Market forces rained on the parade of Pieris Pharmaceuticals, Inc. (NASDAQ:PIRS) shareholders today, when the covering analyst downgraded their forecasts for this year. Both revenue and earnings per share (EPS) estimates were cut sharply as the analyst factored in the latest outlook for the business, concluding that they were too optimistic previously.
After the downgrade, the consensus from Pieris Pharmaceuticals' single analyst is for revenues of US$24m in 2022, which would reflect a chunky 13% decline in sales compared to the last year of performance. Losses are expected to be contained, narrowing 16% from last year to US$0.47. Yet prior to the latest estimates, the analyst had been forecasting revenues of US$46m and losses of US$0.41 per share in 2022. So there's been quite a change-up of views after the recent consensus updates, with the analyst making a serious cut to their revenue forecasts while also expecting losses per share to increase.
Check out our latest analysis for Pieris Pharmaceuticals
The consensus price target fell 13% to US$7.00, implicitly signalling that lower earnings per share are a leading indicator for Pieris Pharmaceuticals' valuation.
These estimates are interesting, but it can be useful to paint some more broad strokes when seeing how forecasts compare, both to the Pieris Pharmaceuticals' past performance and to peers in the same industry.
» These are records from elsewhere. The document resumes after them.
/-! ### Parity incidents and channel faults (R316, R317, R324) -/

/-- User image copies in the system map's share of a channel count as failed (R324): each cluster with a user image loses it. -/
def State.losesUserCopies (s : State) (ch : Nat) : State :=
  if s.mapValid 15 ∧ (s.mapSpec 15).channels.contains ch then
    (List.range 4).foldl (fun s c =>
      if s.fbit fPLT_CS_STAT_user_loaded c then s.fput fPLT_CS_STAT_user_lost c 1 else s) s
  else s

/-- A channel faults (R324): its queued and waiting writes are discarded as one run, and what waits to be read is poisoned. -/
def State.faultChannel (s : State) (ch hpa : Nat) : State :=
  let s := ((s.fput fMEM_CH_STAT_state ch 2).memEvent 5 ch portCtrl hpa 0).logWrite 0x0A (12 + ch / 16) ch 0
  let c := s.chan ch
  let n := c.queue.length + (c.waiting.filter (fun r => r.write.isSome)).length
  let s := if n = 0 then s else s.memEvent 10 ch portCtrl 0 n
  let reads := c.waiting.filter (fun r => r.write.isNone)
  let s := s.setChan ch { c with queue := [], waiting := [] }
  (reads.foldl (fun s r => s.pieceBack r.addr ([], true)) s).losesUserCopies ch

/-- A channel's last incident lies less than 3,120 MER0 cycles back (R317). -/
def State.incidentSoon (s : State) (ch : Nat) : Bool :=
  match (s.chan ch).incident with
  | some t => decide (s.mer0 < t + 3120)
  | none => false

/-- A parity incident counted and reported, with its replays (R316). -/
def State.countIncident (s : State) (ch again : Nat) : State :=
  let replays := if again = 0 then 1 else 2
  let now := s.mer0
  let s := ((s.bump fMEM_CH_PAR_alerts ch (1 + min again 2)).bump fMEM_CH_PAR_replays ch replays).bump fMEM_CH_STAT_incidents ch
  ((s.setChan ch { s.chan ch with incident := some now }).countFix 7).memEvent 4 ch portCtrl 0 replays

/-- The replay of a channel's retry buffer from the oldest command not known to have completed, which is the newest alone, since a
command completes before the next is issued (DESIGN CHOICE, assumption 93): a replayed write leaves its beat as a single write would
have left it, and a read has no further effect (R316). -/
def State.replay (s : State) (ch : Nat) : State :=
  match (s.chan ch).retry with
  | (_, some w) :: _ => s.storeBeat ch w
  | _ => s

/-- A stack signals a parity alert on a channel (R316): the first replay, and a second when the first alerts too; in a refresh stop they
run after it (R314). `again` is how many replays alert; an alert of the second, or a second incident within 3,120 MER0 cycles, faults
the channel (R317). -/
def State.doParityAlert (s : State) (ch again : Nat) : State :=
  if s.fget fMEM_STATUS_state < 2 ∨ s.chFaulted ch then s
  else
    let t := (s.countIncident ch again).waitStop.replay ch
    if 2 ≤ again ∨ s.incidentSoon ch then t.faultChannel ch 0 else t

/-! ### Scrub (R322) -/

/-- One beat read by scrub, in its turn at the arbiter in the management class: a corrected one is written back as a single write ordered
with the write queue, a bad one is reported and left (R315, R322). -/
def State.scrubBeat (s : State) (ch beat : Nat) : State :=
  if s.chFaulted ch ∨ s.isLost ch beat then s
  else
    let m := s.mark ch beat
    let s := s.waitStop
    let s := ((s.arbitrate ch ⟨portCtrl, .management, none, beat, 32⟩ (s.chan ch).waiting.length).readBeat portCtrl 0 ch beat).1
    let data := ((List.range 32).map (fun i => (s.memByte ch (beat + i)).toNat * 256 ^ i)).sum
    if m = .corrected then s.offerBeat portCtrl .management 0 ch ⟨beat, 2 ^ 32 - 1, data, portCtrl⟩ else s

/-- The controller has read every beat once (R322); Binnacle pauses the scrub in warn and act (R464). -/
def State.doHbmScrub (s : State) : State :=
  if s.fbit fMEM_SCRUB_en ∧ s.fget fTHM_STAT_state = 0 ∧ s.fget fMEM_STATUS_state = 2 then
    (s.hbm.marks.foldl (fun s e => s.scrubBeat (e.1 / 2 ^ 32) (e.1 % 2 ^ 32)) s).tick fMEM_SCRUB_passes
  else s

/-! ### Self-refresh (R328 to R330) -/

/-- A request reaches a gateway while the stacks are in self-refresh: exit begins (R329). -/
def State.doMemoryWake (s : State) (port : Nat) : State := s.wakeMem port

/-- The memory awake for a command that needs it: a wake and the exit have taken place (R329). -/
def State.awake (s : State) : State := (s.wakeMem portHP).doSelfRefreshExit

/-! ### What is in use -/

/-- A DMA channel beyond its registers. -/
def State.dmaCh (s : State) (c : Nat) : DmaChan := nget {} c s.dma.chans
/-- A DMA channel replaced. -/
def State.setDmaCh (s : State) (c : Nat) (x : DmaChan) : State :=
  { s with dma := { s.dma with chans := nset {} c x s.dma.chans } }

/-- The active DMA descriptors. -/
def State.dmaDescs (s : State) : List Nat := s.dma.chans.filterMap (fun e => e.2.desc)

/-- The acquisition units that are not idle. -/
def State.acqBusy (s : State) : List Nat := (List.range 4).filter (fun u => (s.aq u).st != .idle)

/-- A region of a space has a page with a property of its HPA and size. -/
def State.spanHits (s : State) (f : Nat → Nat → Bool) (space dva n : Nat) : Bool :=
  (s.mappedPages space dva n (n / 65536 + 2)).2.any (fun a => f a.1 (2 ^ a.2))

/-- A descriptor's DVA sides as (space, address) (R351). -/
def dmaSides (d : Nat) : List (Nat × Nat) :=
  (if bits d 3 0 = 0 ∧ bits d 5 4 = 0 then [(bits d 23 16, bits d 127 64)] else []) ++
  (if bits d 7 6 = 0 then [(bits d 31 24, bits d 191 128)] else [])

/-- A unit's region: space, address and length (R297). -/
def State.aqRegion (s : State) (u : Nat) : Nat × Nat × Nat :=
  (s.fget fACQ_CTL_aspace u, s.aqAddr u 0 0, s.aqS u * (s.aqP u + s.aqQ u) * s.aqUnitBytes u)

/-- An accepted job, an acquisition unit that is not idle or an active DMA descriptor maps into a channel (R325). -/
def State.channelUsed (s : State) (ch : Nat) : Bool :=
  let f (hpa n : Nat) : Bool := ((s.mapSpec (bits hpa 43 40)).channelsOf (bits hpa 39 0) n).contains ch
  s.acceptedJobs.any (fun e => s.spaceHits f e.2.aspace) ||
  s.acqBusy.any (fun u => let r := s.aqRegion u; s.spanHits f r.1 r.2.1 r.2.2) ||
  s.dmaDescs.any (fun d => (dmaSides d).any (fun a => s.spanHits f a.1 a.2 (bits d 231 192)))

/-! ### Interleave maps (R309) -/

/-- A map's registers replaced whole. -/
def State.putMap (s : State) (m : Nat) (p : MapSpec) (valid : Bool) : State :=
  let s := (s.fput fMEM_MAP_BASE_base m p.base).fput fMEM_MAP_LEN_len m p.len
  s.wr .MEM_MAP_CTL m 0 (BitVec.ofNat 64 (pack [(0, 1, b2n valid), (1, 2, p.kind), (3, 2, p.index), (5, 4, p.grain)]))

/-- A write of MEM_MAP_CTL (R309): map 15 is read-only; a valid map takes valid alone; setting valid checks R306. -/
def State.doMemMapCtlWrite (s : State) (m v : Nat) : State :=
  if m = 15 then s
  else if s.mapValid m then
    let s := if bits v 8 1 ≠ bits (s.rd .MEM_MAP_CTL m).toNat 8 1 then s.fput fMEM_STATUS_map_drop 0 1 else s
    s.fput fMEM_MAP_CTL_valid m (v % 2)
  else
    let p : MapSpec := { s.mapSpec m with kind := bits v 2 1, index := bits v 4 3, grain := bits v 8 5 }
    if v % 2 = 1 ∧ s.mapFits m p = false then (s.putMap m p false).fput fMEM_STATUS_map_err 0 1
    else s.putMap m p (v % 2 == 1)

/-- A write of MEM_MAP_BASE or MEM_MAP_LEN: discarded while the map is valid (R309). -/
def State.doMemMapSpanWrite (s : State) (f : Fld) (m v : Nat) : State :=
  if m = 15 then s
  else if s.mapValid m then (if s.fget f m = v % 2 ^ 32 then s else s.fput fMEM_STATUS_map_drop 0 1)
  else s.fput f m v

/-- MEM_MAP_SET (R309). -/
def bodyMemMapSet : CmdBody := fun k s =>
  let m := u8 k 0
  let p : MapSpec := ⟨u8 k 1, u8 k 2, u8 k 3, u32 k 8, u32 k 12⟩
  if 15 ≤ m ∨ 3 < p.kind ∨ 3 < p.index ∨ 15 < p.grain ∨ 1 < u8 k 4 then fail s .paramInvalid
  else if s.acceptedJobs.any (fun e => s.spaceHits (fun hpa _ => bits hpa 43 40 == m) e.2.aspace) then fail s .memBusy
  else if u8 k 4 = 1 ∧ s.mapFits m p = false then fail s .memRange
  else ok (s.putMap m p (u8 k 4 == 1))

/-! ### Training, recovery, self-refresh commands -/

/-- MEM_TRAIN (R327): contents are kept. -/
def bodyMemTrain : CmdBody := fun k s =>
  if 64 ≤ u8 k 0 then fail s .paramInvalid
  else if s.channelUsed (u8 k 0) then fail s .memBusy
  else ok s.awake

/-- Every byte of a channel zero with valid check bits. -/
def State.zeroChannel (s : State) (ch lo len : Nat) : State :=
  let keep (k : Nat) : Bool := !decide (memKey ch lo ≤ k ∧ k < memKey ch (lo + len))
  { s with hbm := { s.hbm with mem := s.hbm.mem.filter (fun e => keep e.1), marks := s.hbm.marks.filter (fun e => keep e.1) } }

/-- A recovered channel: every byte zero, its queue empty, no incident in mind (R325). -/
def State.recoverChannel (s : State) (ch : Nat) : State :=
  ((s.zeroChannel ch 0 0x90000000).fput fMEM_CH_STAT_state ch 0).setChan ch { s.chan ch with queue := [], incident := none }

/-- MEM_CH_RECOVER (R325): whether the retraining succeeds is a free value; a channel that is not faulted is refused
(assumption 33). -/
def bodyMemChRecover : CmdBody := fun k s =>
  let ch := u8 k 0
  if 64 ≤ ch ∨ s.chFaulted ch = false then fail s .paramInvalid
  else if s.channelUsed ch then fail s .memBusy
  else
    let s := s.awake
    if s.fresh.2.getLsbD 0 then ok (s.fresh.1.recoverChannel ch) else fail s.fresh.1 .memFault

/-- Every write queue drained to the stacks, as entry to self-refresh needs. -/
def State.drainAll (s : State) : State :=
  s.settleWrites.hbm.chans.foldl (fun s e => s.drain e.1 (s.chan e.1).queue.length) s.settleWrites

/-- The memory enters self-refresh with the eighths that it keeps, after the refresh stop in progress, if one is: a stop is never cut
short, and none begins (R314, R328). -/
def State.enterRefresh (s : State) (keep : Nat) : State :=
  ((s.waitStop.fput fMEM_PASR_keep 0 keep).fput fMEM_STATUS_state 0 4).memEvent 7 0 portCtrl 0 0

/-- MEM_SELF_REFRESH (R328): eighth 7 of each stack is always kept. Entry takes no model time (assumption 34). -/
def bodyMemSelfRefresh : CmdBody := fun k s =>
  if s.acceptedJobs ≠ [] ∨ s.acqBusy ≠ [] ∨ s.dmaDescs ≠ [] ∨ s.fget fMEM_STATUS_state ≠ 2 then fail s .memBusy
  else
    ok (s.drainAll.enterRefresh (Nat.lor (u32 k 0) 0x80808080))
These estimates imply that sales are expected to slow, with a forecast annualised revenue decline of 24% by the end of 2022. This indicates a significant reduction from annual growth of 5.8% over the last five years. Compare this with our data, which suggests that other companies in the same industry are, in aggregate, expected to see their revenue grow 15% per year. It's pretty clear that Pieris Pharmaceuticals' revenues are expected to perform substantially worse than the wider industry.
The Bottom Line
The most important thing to take away is that the analyst increased their loss per share estimates for this year. Regrettably, they also downgraded their revenue estimates, and the latest forecasts imply the business will grow sales slower than the wider market. After such a stark change in sentiment from the analyst, we'd understand if readers now felt a bit wary of Pieris Pharmaceuticals.
After a downgrade like this, it's pretty clear that previous forecasts were too optimistic. What's more, we've spotted several possible issues with Pieris Pharmaceuticals' business, like dilutive stock issuance over the past year. For more information, you can click here to discover this and the 2 other flags we've identified.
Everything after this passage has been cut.